Don't forget we also have Japan, Europe, UK and other nations all playing the same game. You see where these idiots fail is they don't look at past crises and try to relate them to now. They also only have 1 'playbook' for recovery - which is 'devalue and export your way to growth'


Unfortunately the Europeans have taken this privilege from themselves, the Japanese can't go any lower or looser and have been doing this for decades now, the US is the reserve currency and this has massive implications (despite what BB preaches) and the rest are all playing the same game.


If everyones salvation is to export their way to recovery - then who is buying?

This has turned into an interesting experiement in international politics as we see the self inflicting harm that the determination for each nation to follow it's own self interest at the cost of all other interests.
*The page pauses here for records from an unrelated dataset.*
-- ==== Sys2Proof/Machine/Control.lean ====
section
/-! DEFINITION. Branches, jumps, loops and the end of a stream (R202 to R206). -/
namespace Sys2Proof.Machine

/-- PC + 4 × sext(offset) (R174). -/
def branchTarget {n : Nat} (pc : Word) (o : BitVec n) : Word := pc + 4 * sext64 o

/-- A branch: to its target when the comparison holds, else to the next instruction (R202). -/
def branchOp (holds : Word → Word → Bool) (a b : BitVec 5) (o : BitVec 16) : Eff Unit := do
  let x ← readReg a
  let y ← readReg b
  let t ← theTask
  let st ← theStream
  if holds x y then jumpTo (branchTarget (curPc t st) o) else advance

def execBeq (a b : BitVec 5) (o : BitVec 16) (s : State) : Out := issue (branchOp (fun x y => decide (x = y)) a b o) s
def execBne (a b : BitVec 5) (o : BitVec 16) (s : State) : Out := issue (branchOp (fun x y => decide (x ≠ y)) a b o) s
def execBlt (a b : BitVec 5) (o : BitVec 16) (s : State) : Out :=
  issue (branchOp (fun x y => decide (x.toInt < y.toInt)) a b o) s
def execBge (a b : BitVec 5) (o : BitVec 16) (s : State) : Out :=
  issue (branchOp (fun x y => decide (y.toInt ≤ x.toInt)) a b o) s
def execBltu (a b : BitVec 5) (o : BitVec 16) (s : State) : Out :=
  issue (branchOp (fun x y => decide (x.toNat < y.toNat)) a b o) s
def execBgeu (a b : BitVec 5) (o : BitVec 16) (s : State) : Out :=
  issue (branchOp (fun x y => decide (y.toNat ≤ x.toNat)) a b o) s

/-- JMP (R203). -/
def execJmp (o : BitVec 26) (s : State) : Out :=
  issue (do
    let t ← theTask
    let st ← theStream
    jumpTo (branchTarget (curPc t st) o)) s

/-- JAL links register 31 (R203). -/
def execJal (o : BitVec 26) (s : State) : Out :=
  issue (do
    let t ← theTask
    let st ← theStream
    writeReg 31 (curPc t st + 4)
    jumpTo (branchTarget (curPc t st) o)) s

/-- JALR: MISALIGN for a target that is no multiple of 4, else the link and the jump (R203). -/
def execJalr (d a : BitVec 5) (i : BitVec 16) (s : State) : Out :=
  issue (do
    let x ← readReg a
    let t ← theTask
    let st ← theStream
    let target := x + 4 * sext64 i
    if target.toNat % 4 ≠ 0 then trapWith .misalign 0
    else do
      writeReg d (curPc t st + 4)
      jumpTo target) s

/-- LOOP: a nonzero counter goes down by one, and the branch is taken while it stays nonzero (R204). -/
def execLoop (a : BitVec 5) (o : BitVec 16) (s : State) : Out :=
  issue (do
    let n ← readReg a
    let t ← theTask
    let st ← theStream
    if n ≠ 0 then writeReg a (n - 1) else pure ()
    if n ≠ 0 ∧ n - 1 ≠ 0 then jumpTo (branchTarget (curPc t st) o) else advance) s

/-- Marks a stream as standing at END; the second one begins the task's end (R206, R207). -/
def endOf (t : Task) (st : Stream) : Task :=
  let u := setStream t st { streamOf t st with ended := true }
  if u.sa.ended && u.se.ended then { u with ending := .draining } else u

/-- END stops its stream (R206). -/
def execEndStream (s : State) : Out :=
  issue (do
    let st ← theStream
    modTask (fun t => endOf t st)) s

end Sys2Proof.Machine
end

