/-- Writes of the core's registers: OVFCFG (R34), RVCFG (R55), TBLCFG (R69), PTWS (R70), CTXSAVE (R344), CPSTAT (R127),
GANGCFG (R275), SCRUBCFG (R395), SNAPSTAT (R396), SDTIME (R72), PTWA (R70). A refused value leaves the register. -/
def Sys2Proof.Claims.CoreRegisterWrites : Prop :=
  WriteLeaves 0x880 .ovfcfgWrite (fun _ => True) (fun s v =>
    if s.ovf ≠ [] ∨ frameCount < v.toNat % 2 ^ 14 + (v.extractLsb' 16 14).toNat ∨
      overlaps (v.toNat % 2 ^ 14) (v.extractLsb' 16 14).toNat (tblFirst s) (tblCount s) = true ∨
      (∃ d ∈ dataFramesOf s (leafTables s), v.toNat % 2 ^ 14 ≤ d ∧ d < v.toNat % 2 ^ 14 + (v.extractLsb' 16 14).toNat) then s
    else { s with regs := { s.regs with ovfcfg := v &&& 0x3FFF3FFF } }) ∧
  WriteLeaves 0x890 .rvcfgWrite (fun _ => True) (fun s v =>
    if s.sweep = .scan ∨ s.sweep = .wait ∨ s.sweep = .reported ∨ 2 ^ 43 < (v.extractLsb' 16 27).toNat * 65536 + 0x400010000 then s
    else { s with regs := { s.regs with rvcfg := v &&& 0x7FFFFFF0001 } }) ∧
  WriteLeaves 0x8A0 .tblcfgWrite (fun _ => True) (fun s v =>
    if s.tableOp ≠ none ∨ frameCount < v.toNat % 2 ^ 14 + (v.extractLsb' 16 14).toNat ∨
      overlaps (v.toNat % 2 ^ 14) (v.extractLsb' 16 14).toNat (ovfFirst s) (ovfFrames s) = true then s
    else { s with regs := { s.regs with tblcfg := v &&& 0x3FFF3FFF } }) ∧
  WriteLeaves 0x8A3 .ptwsWrite (fun _ => True) (fun s v =>
    if v.getLsbD 4 then { s with regs := { s.regs with ptwlost := false } } else s) ∧
  WriteLeaves 0x900 .ctxsaveWrite (fun _ => True) (fun s v =>
    let f := v.toNat % 2 ^ 14
    let n := 80 * ((v.extractLsb' 16 2).toNat + 1)
    if (∃ c ∈ s.others, c.residency = .out) ∨ f < tblFirst s ∨ tblFirst s + tblCount s < f + n ∨
      (∃ d ∈ tblFirst s :: (tableFrames s ++ keptFrames s), f ≤ d ∧ d < f + n) then s
    else { s with regs := { s.regs with ctxsave := v &&& 0x33FFF } }) ∧
  WriteLeaves 0x307 .cpstatWrite (fun _ => True) (fun s v =>
    if v.getLsbD 33 then { s with regs := { s.regs with cpfault := false } } else s) ∧
  WriteLeaves 0x400 .gangcfgWrite (fun s => gangWaiting s = false) (fun s v =>
    let g := v.toNat % 16 + 1
    let base := (v.extractLsb' 8 10).toNat
    if v.extractLsb' 32 32 = 0#32 ∨ 1024 < base + g * g ∨ base / 512 ≠ (base + g * g - 1) / 512 ∨
      s.core.toNat < base ∨ base + g * g ≤ s.core.toNat then s
    else { s with cx := { s.cx with gangcfg := v &&& 0xFFFFFFFF0003FF0F } }) ∧
  WriteLeaves 0xB01 .scrubcfgWrite (fun _ => True) (fun s v =>
    if v.extractLsb' 0 16 = 0#16 then s else { s with regs := { s.regs with scrubcfg := v &&& 0xFFFF } }) ∧
  WriteLeaves 0xB02 .snapstatWrite (fun _ => True) (fun s v =>
    if v.getLsbD 0 then { s with regs := { s.regs with snapstat := s.regs.snapstat &&& ~~~1 } } else s) ∧
  WriteLeaves 0x8A4 .registerWrite (fun _ => True) (fun s v =>
    { s with regs := { s.regs with sdtime := v.extractLsb' 0 32 } }) ∧
  WriteLeaves 0x8A1 .registerWrite (fun _ => True) (fun s v =>
    { s with regs := { s.regs with ptwa := v &&& 0xC00007FFFFFF7FFF } }) ∧
  WriteLeaves 0x200 .registerWrite (fun _ => True) (fun s _ => s)

/-- R6, R147, R217, R218 and the register tables: what a write of each register leaves. That VGROUP empties the ways that it takes,
that an empty carve-out refuses SPLIT, that the depths of suspended tasks hold neither SPILLBASE nor SPILLLIM, and that a cause
which the table does not list leaves TRAPCAUSE as it is are the model's choices (log entries 149, 132, 134, 23). -/
def Obligations.ControlRegisterWrites : Prop := TaskRegisterWrites ∧ ContextRegisterWrites ∧ CoreRegisterWrites

/-- R147, R217: the checks of CRR and CRW in their order, each with the trap that it takes. -/
def Obligations.ControlRegisterChecks : Prop :=
  ∀ (s : State) (t : Task) (d : BitVec 5) (n : BitVec 12), Issues s t →
    let both := fun (i : TrapInfo) => exec (.crr d n) s = .next (takeTrap s i) ∧ exec (.crw d n) s = .next (takeTrap s i)
    (0x800 ≤ n.toNat → t.sup = false → both { cause := .priv, detail := 0, addr := 0 }) ∧
    ((n.toNat < 0x800 ∨ t.sup = true) → regOf n = none → both { cause := .illegalOp, detail := 7, addr := 0 }) ∧
    (∀ r, (n.toNat < 0x800 ∨ t.sup = true) → regOf n = some r → regWritesA r = true → s.cur.2 = .E →
      exec (.crw d n) s = .next (takeTrap s { cause := .streamMismatch, detail := 3, addr := 0 })) ∧
    (∀ r, t.sup = true → regOf n = some r → regAdmin r = true → s.cur.2 = .A →
      ((capVal t 6).tag = false → both { cause := .capTag, detail := 0, addr := 0 }) ∧
      ((capVal t 6).tag = true → capSealed (capVal t 6) = true → both { cause := .capSealed, detail := 0, addr := 0 }) ∧
      ((capVal t 6).tag = true → capSealed (capVal t 6) = false → hasPerm (capVal t 6) permADMIN = false →
        both { cause := .capPerm, detail := 0, addr := 0 }))
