-- ==== Sys2Proof/Laws/State.lean ====
section
/-! SUPPORT. One lemma per field of each update of the machine and of a task, so that no proof unfolds a record update. -/
namespace Sys2Proof.Machine
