theorem trapsWith_sput_endpoint (ht : Issues s t) (ha : operandOf t s.cur.2 a (m.getLsbD 0) = some (x, u))
    (h : t.port = some p) (hp : packagePresent s p.dpkg = false) : Claims.TrapsWith (.sput a m) s .endpoint 0 0 := by
  have hport : u.port = some p := by rw [eq_of_operandOf ha]; exact h
  refine trapsWith_after_readSrc rfl ht ha ?_
  rw [run_bind_ok (run_needPort (issues_putTask s u) hport)]
  exact run_bind_error (run_needReach_trap hp)

theorem waitRoute_eq (ht : Issues s t) : waitRoute s = putTask s (curK s) (setWait t s.cur.2 .route) := by
  have ht' : taskIn s (curK s) = some t := ht
  rw [waitRoute, ht']

/-- Without a route SPUT asks for it, and its operand stays where it was. -/
theorem exec_sput_unrouted (ht : Issues s t) (ha : operandOf t s.cur.2 a (m.getLsbD 0) = some (x, u))
    (h : t.port = some p) (hp : packagePresent s p.dpkg = true) (hr : p.routed = false) :
    exec (.sput a m) s = .next (putTask s (curK s) (setWait t s.cur.2 .route)) := by
  have hport : u.port = some p := by rw [eq_of_operandOf ha]; exact h
  have hreach : packagePresent (putTask s (curK s) u) p.dpkg = true := hp
  rw [← waitRoute_eq ht]
  refine issueSeq_ask ?_
  unfold marked
  rw [run_bind_ok (run_readSrc ht ha), run_bind_ok (run_needPort (issues_putTask s u) hport),
    run_bind_ok (run_needReach hreach), hr]
  rfl

theorem run_setTheWait (w : Wait) (ht : Issues s t) :
    (setTheWait w).run s = .ok ((), putTask s (curK s) (setWait t s.cur.2 w)) := by
  rw [setTheWait, run_bind_ok (run_theStream s)]
  exact run_modTask _ ht

theorem exec_sput_routed (ht : Issues s t) (ha : operandOf t s.cur.2 a (m.getLsbD 0) = some (x, u))
    (h : t.port = some p) (hp : packagePresent s p.dpkg = true) (hr : p.routed = true) :
    exec (.sput a m) s = .next (goesOn (sendStream s p t.ctx t.sup (.word x))
      { setWait u s.cur.2 .ready with port := some { p with words := p.words + 1 } }) := by
  have hport : u.port = some p := by rw [eq_of_operandOf ha]; exact h
  have hctx : u.ctx = t.ctx := by rw [eq_of_operandOf ha]
  have hsup : u.sup = t.sup := by rw [eq_of_operandOf ha]
  have hrouted : ¬ (!p.routed) = true := by rw [hr]; decide
  have hu := issues_putTask s u
  have hreach : packagePresent (putTask s (curK s) u) p.dpkg = true := hp
  apply issueSeq_goesOn_in
  unfold marked
  rw [run_bind_ok (run_readSrc ht ha), run_bind_ok (run_needPort hu hport), run_bind_ok (run_needReach hreach)]
  dsimp only
  rw [if_neg hrouted, run_bind_ok (run_theTask hu), run_bind_ok (run_setTheWait _ hu),
    run_bind_ok (run_modify _ _), hctx, hsup]
  simp only [curK_putTask, putTask_putTask, putTask_cur, sendStream_putTask]
  rw [← curK_sendStream s p t.ctx t.sup (.word x), run_modTask _ (issues_putTask _ _), curK_putTask, putTask_putTask]

theorem trapsWith_sclose_portState (ht : Issues s t) (h : t.port = none) : Claims.TrapsWith .sclose s .illegalOp 13 0 :=
  trapsWith_of_run rfl (run_bind_error (run_needPort_trap ht h))

theorem trapsWith_sclose_endpoint (ht : Issues s t) (h : t.port = some p) (hp : packagePresent s p.dpkg = false) :
    Claims.TrapsWith .sclose s .endpoint 0 0 := by
  refine trapsWith_of_run rfl ?_
  rw [run_bind_ok (run_needPort ht h)]
  exact run_bind_error (run_needReach_trap hp)

theorem run_closePort (ht : Issues s t) (hsb : s.sb = []) (p : Port) : (closePort p).run s =
    .ok ((), putTask (sendStream (Claims.published s) p t.ctx t.sup (.close (Claims.recordOf s t))) (curK s)
      { t with port := none }) := by
  have hpublished : Issues (Claims.published s) t := ht
  rw [closePort, run_bind_ok (run_releaseTask ht hsb), run_bind_ok (run_theTask hpublished), run_bind_ok (run_modify _ _),
    run_modTask _ (issues_sendStream hpublished _ _ _ _), curK_sendStream]
  rfl

theorem exec_sclose (ht : Issues s t) (h : t.port = some p) (hp : packagePresent s p.dpkg = true) (hsb : s.sb = []) :
    exec .sclose s = .next (goesOn (sendStream (Claims.published s) p t.ctx t.sup (.close (Claims.recordOf s t)))
      { t with port := none }) := by
  apply issueSeq_goesOn_in
  rw [run_bind_ok (run_needPort ht h), run_bind_ok (run_needReach hp), run_closePort ht hsb, curK_sendStream]
  rfl

end Ports

end Sys2Proof.Machine

namespace Sys2Proof.Proofs
open Sys2Proof.Machine Sys2Proof.Claims

/-- Settles O38: SEND and SENDC by what their shared meaning answers at each check in order, MSGID by its row and its
value, the port by its three instructions. -/
theorem messagesStaged : Obligations.MessagesStaged := by
  refine ⟨fun s t u a b m k x ht ha => ?_, fun _ _ => rfl, decode_msgid_reserved, fun s t d m ht hd => ?_,
    fun s t a ht => ?_, fun s t u a m x ht ha => ?_, fun s t ht => ?_⟩
  · have hsend := sends_send s a b m
    have hsendc := sends_sendc s a b m k
    refine ⟨fun h => ⟨?_, ?_⟩, fun hl hok => ⟨fun hc => ⟨?_, fun hk => ?_⟩,
      fun hd => ⟨fun hc => ?_, fun hc => ?_⟩, fun dctx hd =>
        ⟨fun hfull => ⟨fun hc => ?_, fun hc => ?_⟩, fun hroom => ⟨fun hc => ?_, fun hc => ?_⟩⟩⟩⟩
    -- the descriptor is refused
    · exact trapsWith_operand_of_sends hsend ht ha (not_sendable_of_malformed h _ _)
    · exact trapsWith_operand_of_sends hsendc ht ha (not_sendable_of_malformed h _ _)
    · exact trapsWith_operand_of_sends hsend ht ha (not_sendable_of_cslots hc rfl)
    · exact trapsWith_operand_of_sends hsendc ht ha (not_sendable_of_cslots hc (congrArg BitVec.toNat hk))
    -- no destination
    · exact trapsWith_endpoint_of_sends hsend ht ha (sendable_send hl hok hc) hd
    · exact trapsWith_endpoint_of_sends hsendc ht ha (sendable_sendc hl hok hc) hd
    -- no room for another message, and the message staged
    · exact trapsWith_stageFull_of_sends hsend ht ha (sendable_send hl hok hc) hd hfull
    · exact trapsWith_stageFull_of_sends hsendc ht ha (sendable_sendc hl hok hc) hd hfull
    · exact exec_of_sends hsend ht ha (sendable_send hl hok hc) hd hroom
    · exact exec_of_sends hsendc ht ha (sendable_sendc hl hok hc) hd hroom
  · have hmsgid := exec_msgid ht hd
    exact ⟨fun h => hmsgid.trans (by rw [h]; rfl), fun i h => hmsgid.trans (by rw [h]; rfl)⟩
  · exact ⟨trapsWith_sopen_portState ht, trapsWith_sopen_operand ht, trapsWith_sopen_endpoint ht,
      fun _ h hd hc hsb => exec_sopen ht h hd hc hsb⟩
  · exact ⟨trapsWith_sput_portState ht ha, fun _ h hp => trapsWith_sput_endpoint ht ha h hp,
      fun _ h hp => ⟨exec_sput_unrouted ht ha h hp, exec_sput_routed ht ha h hp⟩⟩
  · exact ⟨trapsWith_sclose_portState ht, fun _ h hp => trapsWith_sclose_endpoint ht h hp,
      fun _ h hp hsb => exec_sclose ht h hp hsb⟩

end Sys2Proof.Proofs
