-- ==== Sys2Proof/Laws/State.lean ====
section
/-! SUPPORT. One lemma for each field of State under each named update, so that no later proof unfolds a record update. -/

namespace Sys2Proof.Machine

/-! ### `resync` -/

@[simp] theorem resync_cfg (s : State) : (resync s).cfg = s.cfg := rfl
@[simp] theorem resync_rxState (s : State) : (resync s).rxState = .seekMagic := rfl
@[simp] theorem resync_win0 (s : State) : (resync s).win0 = s.win0 := rfl
@[simp] theorem resync_win1 (s : State) : (resync s).win1 = s.win1 := rfl
@[simp] theorem resync_win2 (s : State) : (resync s).win2 = s.win2 := rfl
@[simp] theorem resync_win3 (s : State) : (resync s).win3 = s.win3 := rfl
@[simp] theorem resync_winCnt (s : State) : (resync s).winCnt = 0 := rfl
@[simp] theorem resync_fldAcc (s : State) : (resync s).fldAcc = s.fldAcc := rfl
@[simp] theorem resync_fldCnt (s : State) : (resync s).fldCnt = s.fldCnt := rfl
@[simp] theorem resync_frmLen (s : State) : (resync s).frmLen = s.frmLen := rfl
@[simp] theorem resync_payCnt (s : State) : (resync s).payCnt = s.payCnt := rfl
@[simp] theorem resync_crc (s : State) : (resync s).crc = s.crc := rfl
@[simp] theorem resync_phase (s : State) : (resync s).phase = s.phase := rfl
@[simp] theorem resync_ready (s : State) : (resync s).ready = s.ready := rfl
@[simp] theorem resync_lastResult (s : State) : (resync s).lastResult = s.lastResult := rfl
@[simp] theorem resync_ackQ (s : State) : (resync s).ackQ = s.ackQ := rfl
@[simp] theorem resync_waitFail (s : State) : (resync s).waitFail = s.waitFail := rfl
@[simp] theorem resync_fShape (s : State) : (resync s).fShape = s.fShape := rfl
@[simp] theorem resync_fFlags (s : State) : (resync s).fFlags = s.fFlags := rfl
@[simp] theorem resync_fX (s : State) : (resync s).fX = s.fX := rfl
@[simp] theorem resync_fY (s : State) : (resync s).fY = s.fY := rfl
@[simp] theorem resync_fW (s : State) : (resync s).fW = s.fW := rfl
@[simp] theorem resync_fH (s : State) : (resync s).fH = s.fH := rfl
@[simp] theorem resync_pq (s : State) : (resync s).pq = s.pq := rfl
@[simp] theorem resync_dq (s : State) : (resync s).dq = s.dq := rfl
@[simp] theorem resync_buStage (s : State) : (resync s).buStage = s.buStage := rfl
@[simp] theorem resync_rxbuf (s : State) : (resync s).rxbuf = s.rxbuf := rfl
@[simp] theorem resync_prev (s : State) : (resync s).prev = s.prev := rfl
@[simp] theorem resync_draining (s : State) : (resync s).draining = s.draining := rfl
@[simp] theorem resync_env (s : State) : (resync s).env = s.env := rfl
@[simp] theorem resync_hostQ (s : State) : (resync s).hostQ = s.hostQ := rfl
@[simp] theorem resync_panelOut (s : State) : (resync s).panelOut = s.panelOut := rfl
@[simp] theorem resync_ackOut (s : State) : (resync s).ackOut = s.ackOut := rfl

/-! ### `sendAck` -/

@[simp] theorem sendAck_cfg (bytes : List Byte) (s : State) : (sendAck bytes s).cfg = s.cfg := rfl
@[simp] theorem sendAck_rxState (bytes : List Byte) (s : State) : (sendAck bytes s).rxState = s.rxState := rfl
@[simp] theorem sendAck_win0 (bytes : List Byte) (s : State) : (sendAck bytes s).win0 = s.win0 := rfl
@[simp] theorem sendAck_win1 (bytes : List Byte) (s : State) : (sendAck bytes s).win1 = s.win1 := rfl
@[simp] theorem sendAck_win2 (bytes : List Byte) (s : State) : (sendAck bytes s).win2 = s.win2 := rfl
@[simp] theorem sendAck_win3 (bytes : List Byte) (s : State) : (sendAck bytes s).win3 = s.win3 := rfl
@[simp] theorem sendAck_winCnt (bytes : List Byte) (s : State) : (sendAck bytes s).winCnt = s.winCnt := rfl
@[simp] theorem sendAck_fldAcc (bytes : List Byte) (s : State) : (sendAck bytes s).fldAcc = s.fldAcc := rfl
@[simp] theorem sendAck_fldCnt (bytes : List Byte) (s : State) : (sendAck bytes s).fldCnt = s.fldCnt := rfl
@[simp] theorem sendAck_frmLen (bytes : List Byte) (s : State) : (sendAck bytes s).frmLen = s.frmLen := rfl
@[simp] theorem sendAck_payCnt (bytes : List Byte) (s : State) : (sendAck bytes s).payCnt = s.payCnt := rfl
@[simp] theorem sendAck_crc (bytes : List Byte) (s : State) : (sendAck bytes s).crc = s.crc := rfl
@[simp] theorem sendAck_phase (bytes : List Byte) (s : State) : (sendAck bytes s).phase = .ack := rfl
@[simp] theorem sendAck_ready (bytes : List Byte) (s : State) : (sendAck bytes s).ready = s.ready := rfl
@[simp] theorem sendAck_lastResult (bytes : List Byte) (s : State) : (sendAck bytes s).lastResult = s.lastResult := rfl
@[simp] theorem sendAck_ackQ (bytes : List Byte) (s : State) : (sendAck bytes s).ackQ = bytes := rfl
@[simp] theorem sendAck_waitFail (bytes : List Byte) (s : State) : (sendAck bytes s).waitFail = s.waitFail := rfl
@[simp] theorem sendAck_fShape (bytes : List Byte) (s : State) : (sendAck bytes s).fShape = s.fShape := rfl
@[simp] theorem sendAck_fFlags (bytes : List Byte) (s : State) : (sendAck bytes s).fFlags = s.fFlags := rfl
@[simp] theorem sendAck_fX (bytes : List Byte) (s : State) : (sendAck bytes s).fX = s.fX := rfl
@[simp] theorem sendAck_fY (bytes : List Byte) (s : State) : (sendAck bytes s).fY = s.fY := rfl
@[simp] theorem sendAck_fW (bytes : List Byte) (s : State) : (sendAck bytes s).fW = s.fW := rfl
@[simp] theorem sendAck_fH (bytes : List Byte) (s : State) : (sendAck bytes s).fH = s.fH := rfl
@[simp] theorem sendAck_pq (bytes : List Byte) (s : State) : (sendAck bytes s).pq = s.pq := rfl
@[simp] theorem sendAck_dq (bytes : List Byte) (s : State) : (sendAck bytes s).dq = s.dq := rfl
@[simp] theorem sendAck_buStage (bytes : List Byte) (s : State) : (sendAck bytes s).buStage = s.buStage := rfl
@[simp] theorem sendAck_rxbuf (bytes : List Byte) (s : State) : (sendAck bytes s).rxbuf = s.rxbuf := rfl
@[simp] theorem sendAck_prev (bytes : List Byte) (s : State) : (sendAck bytes s).prev = s.prev := rfl
@[simp] theorem sendAck_draining (bytes : List Byte) (s : State) : (sendAck bytes s).draining = s.draining := rfl
@[simp] theorem sendAck_env (bytes : List Byte) (s : State) : (sendAck bytes s).env = s.env := rfl
@[simp] theorem sendAck_hostQ (bytes : List Byte) (s : State) : (sendAck bytes s).hostQ = s.hostQ := rfl
@[simp] theorem sendAck_panelOut (bytes : List Byte) (s : State) : (sendAck bytes s).panelOut = s.panelOut := rfl
@[simp] theorem sendAck_ackOut (bytes : List Byte) (s : State) : (sendAck bytes s).ackOut = s.ackOut := rfl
Self interest is a failed ideological solution to our problems - the banks demonstrated this on a business level and now the politico's are going to bring the world to it's knees with the same policy.


We all share this planet - it's time some reckless arseholes worked this out before they collapse the system again and we go back to 1930's protectionism...which is the ultimate form of political self interest over economic reality.

Game theory my friends, it's all game theory....

Lews Therin's picture

Your reasoning is almost exactly the same as my reasoning... for owning Gold!  Its a race to the bottom for all currencies.  Simpler to go with Gold and not bother trying to jump to or jump off "least stinky" currencies.  


All of this currency shit will not end well.  


I confess to reading stuff from Doug Casey.  I don't always agree with him but he did say one thing that stuck with me:  "Nation States have to go, they're obsolte".  Doug Casey didn't say that exactly but that was what he meant.  I do think the idea of "nation states" are part of the problem.  That along with central planning and socialism/fascism/communism...


Mountainview's picture

There should also be a blackmarket for Renminbi. It can only go up. It already exists in Hanoi. North Vietnames

prefer Renminbi over Dollar for blackmarket trades.

LawsofPhysics's picture

This guy is a clown.  If you don't like the funny money, demand payment for oil in something else. 

ExpendableOne's picture

Didn't qadaffy dabble in gold for oil?  Look what it did to his country.

schizo321437's picture

And it all comes a tumblin...

slewie the pi-rat's picture
So Does The Spike In Chinese Exports Mean A Comparable, And GDP-Reducing, Surge In US Imports?



ThirdCoastSurfer's picture

"what an exporter calls a March export to the US may be different than what the US calls a March import"

Add this to list that includes other new phenomena like snow, cold and water.